Columbia Spectator

Published: September 18, 2007

Columbia Has a Responsibility to Divest

We are coming off the peak of yet another propaganda push by the Bush administration, attempting to spin the war in Iraq as a success, but not many are buying it. The war has killed over 3,000 U.S. soldiers and, according to a study published in 2006 in the British medical journal, The Lancet, over 655,000 Iraqis. According to the U.N., more than 2 million Iraqis have fled the country due to the violence, and 1.7 million more have been internally displaced. Every major poll shows that both Americans and Iraqis want the war to end—in August, BBC found that 79 percent of Iraqis oppose the “presence of Coalition forces,” and 81 percent think that the U.S. troop “surge” has had no effect or made security worse.

Columbia, as a global university, has a responsibility to take a proactive stance against this brutal war. Instead, by investing in corporations crucial to the war effort, our University has aligned its financial future with America’s protracted occupation of Iraq. As of 2006, Columbia had over $4 million invested in three military contractors: General Dynamics, Raytheon, and Lockheed Martin. Given an endowment measured in the billions and war expenses measured in the trillions, it may seem like Columbia owns only a small piece of the tremendous crime that is the war in Iraq. But a small piece of a huge crime is still a serious problem. Columbia is helping fund corporations that not only profit from the war and provide the means to prosecute it, but also have close political ties to it.

Raytheon produces electronics, bombs, and the Tomahawk, Maverick, and Javelin missiles and recently unveiled a nonlethal, pain-inflicting “crowd control heat beam.” General Dynamics manufactures ground equipment from bullets to the Stryker armored vehicle, while Lockheed produces warplanes, missiles, and bombs and supplies contract “interrogators” to military prisons in Iraq.

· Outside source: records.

-- ==== Sys2Proof/Laws/KeepThreads.lean ====
section
/-!
SUPPORT. The keep lemmas of the tile threads and their streams.
-/

namespace Sys2Proof.Machine

open Sys2Proof

variable {kq : List Instr} {ku : List FUnit}

theorem keep_State_issue (s : State) (tile th : Nat) (f : Thread → Thread) (kh : Keep kq ku s) : Keep kq ku (State.issue s tile th f) := by
  unfold State.issue
  refine Keep.ite ?_ ?_
  · with_reducible apply keep_State_perf
    with_reducible apply keep_State_setThread
    with_reducible assumption
  · with_reducible assumption

theorem keep_State_issueWith (s : State) (tile th : Nat) (f : State → Nat → Thread → State) (h : Keep kq ku s)
    (hf : ∀ t p x, Keep kq ku t → Keep kq ku (f t p x)) : Keep kq ku (s.issueWith tile th f) := by
  unfold State.issueWith
  split
  · split
    · exact keep_State_perf _ _ _ _ (hf _ _ _ h)
    · exact h
  · exact h

theorem keep_State_tileFault (s : State) (tile th pc cause off : Nat) (kh : Keep kq ku s) : Keep kq ku (State.tileFault s tile th pc cause off) := by
  unfold State.tileFault
  with_reducible apply keep_State_setFld
  with_reducible apply keep_State_setFld
  with_reducible apply keep_State_setFld
  with_reducible apply keep_State_setFld
  with_reducible assumption

theorem keep_State_codeFault (s : State) (tile th p cause : Nat) (kh : Keep kq ku s) : Keep kq ku (State.codeFault s tile th p cause) := by
  unfold State.codeFault
  extract_lets +onlyGivenNames x0
  extract_lets +onlyGivenNames x1
  refine Keep.cut (P := Keep kq ku x1) ?_ fun h2 => ?_
  · unfold x1
    with_reducible apply keep_State_setThread
    with_reducible assumption
  with_reducible apply keep_State_error
  with_reducible apply keep_State_failPlan
  with_reducible apply keep_State_tileFault
  with_reducible assumption

theorem keep_State_tmRange (s : State) (tile th p off : Nat) (kh : Keep kq ku s) : Keep kq ku (State.tmRange s tile th p off) := by
  unfold State.tmRange
  extract_lets +onlyGivenNames x0
  extract_lets +onlyGivenNames x1
  refine Keep.cut (P := Keep kq ku x1) ?_ fun h2 => ?_
  · unfold x1
    with_reducible apply keep_State_setThread
    with_reducible assumption
  with_reducible apply keep_State_claimOverrun
  with_reducible apply keep_State_error
  with_reducible apply keep_State_tileFault
  with_reducible assumption

theorem keep_State_tmEcc (s : State) (tile : Nat) (touched : List Nat) (e : TmEcc) (kh : Keep kq ku s) : Keep kq ku (State.tmEcc s tile touched e) := by
  unfold State.tmEcc
  extract_lets +onlyGivenNames x0
  extract_lets +onlyGivenNames x1
  refine Keep.cut (P := Keep kq ku x1) ?_ fun h2 => ?_
  · unfold x1
    refine Keep.foldl ?_ ?_
    · with_reducible assumption
    · intro _ _ _
      with_reducible apply keep_State_error
      with_reducible apply keep_State_setBit
      with_reducible apply keep_State_setFld
      with_reducible apply keep_State_addSat
      with_reducible assumption
  refine Keep.foldl ?_ ?_
  · with_reducible assumption
  · intro _ _ _
    with_reducible apply keep_State_error
    with_reducible apply keep_State_setBit
    with_reducible apply keep_State_setFld
    with_reducible assumption

theorem keep_State_setQueue (s : State) (n : Nat) (q : Option Queue) (kh : Keep kq ku s) : Keep kq ku (State.setQueue s n q) := by
  unfold State.setQueue
  with_reducible refine Keep.mk' ?_ rfl rfl rfl rfl (.inl rfl)
  with_reducible assumption

theorem keep_State_dropChunks (s : State) (p : Nat) (kh : Keep kq ku s) : Keep kq ku (State.dropChunks s p) := by
  unfold State.dropChunks
  extract_lets +onlyGivenNames x0
  with_reducible apply keep_State_setSlot
  with_reducible assumption

theorem keep_State_rewind (s : State) (p : Nat) (kh : Keep kq ku s) : Keep kq ku (State.rewind s p) := by
  unfold State.rewind
  extract_lets +onlyGivenNames x0
  refine Keep.cut (P := Keep kq ku x0) ?_ fun h1 => ?_
  · unfold x0
    with_reducible apply keep_State_stopPlan
    with_reducible assumption
  extract_lets +onlyGivenNames x2
  extract_lets +onlyGivenNames x3
  extract_lets +onlyGivenNames x4
  refine Keep.cut (P := Keep kq ku x4) ?_ fun h5 => ?_
  · unfold x4
    with_reducible apply keep_State_setSlot
    with_reducible assumption
  with_reducible refine Keep.mk' ?_ rfl rfl rfl rfl (.inl rfl)
  with_reducible assumption

theorem keep_State_orphanWrites (s : State) (n : Nat) (kh : Keep kq ku s) : Keep kq ku (State.orphanWrites s n) := by
  unfold State.orphanWrites
  extract_lets +onlyGivenNames x0
  with_reducible refine Keep.mk' ?_ rfl rfl rfl rfl (.inl rfl)
  with_reducible assumption

theorem keep_State_restartBatches (s : State) (p : Nat) (kh : Keep kq ku s) : Keep kq ku (State.restartBatches s p) := by
  unfold State.restartBatches
  refine Keep.foldl ?_ ?_
  · with_reducible assumption
  · intro _ _ _
    with_reducible apply keep_State_setQueue
    with_reducible apply keep_State_orphanWrites
    with_reducible assumption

Each of the three companies spent more than $7 million in contributions and lobbying in 2002 in the lead-up to the war. General Dynamics gave more in contributions than it has in any other year to date, and both Lockheed and Raytheon reached their second-highest figures ever.

It’s easy to guess why. Lockheed, which is the Pentagon’s biggest supplier and the world’s biggest defense contractor, has seen profits expand since 2003. Raytheon acknowledged in a 2006 regulatory filing that “the overall level of U.S. defense spending has increased in recent years for numerous reasons, including increases in funding of operations in Iraq … we can give no assurance that such spending will continue … changes in defense spending could have long-term consequences for our size and structure.” But neither has done as well as General Dynamics, the Washington Post reports: “Of the large defense contractors, General Dynamics’ concentration in Army programs has given it the most direct benefit from the Iraq war.”

Many of the architects of the war have moved directly from leading positions as Bush administration policymakers to jobs at these same arms manufacturers, reaping enormous financial gains from our country’s military misadventure. Bruce Jackson served as executive director of the Project for the New American Century through 1998, vice president for strategy and planning at Lockheed from 1999 to 2002, and thereafter as the chair of the Committee for the Liberation of Iraq. Current Bush administration Deputy Secretary of Defense Gordon England is a former General Dynamics vice president. Longtime Bush administration Deputy Secretary of State Richard Armitage is a former member of Raytheon’s board of directors. In all, according to the World Policy Institute, by 2004 the Bush administration had appointed 32 “executives, paid consultants, or major shareholders of weapons contractors to top policy-making positions.” Meanwhile, according to the Project on Government Oversight, as of 2004, 57 Lockheed executives, board members, or lobbyists were former “senior government officials”. The equivalent number for Raytheon was 23 and for General Dynamics 19.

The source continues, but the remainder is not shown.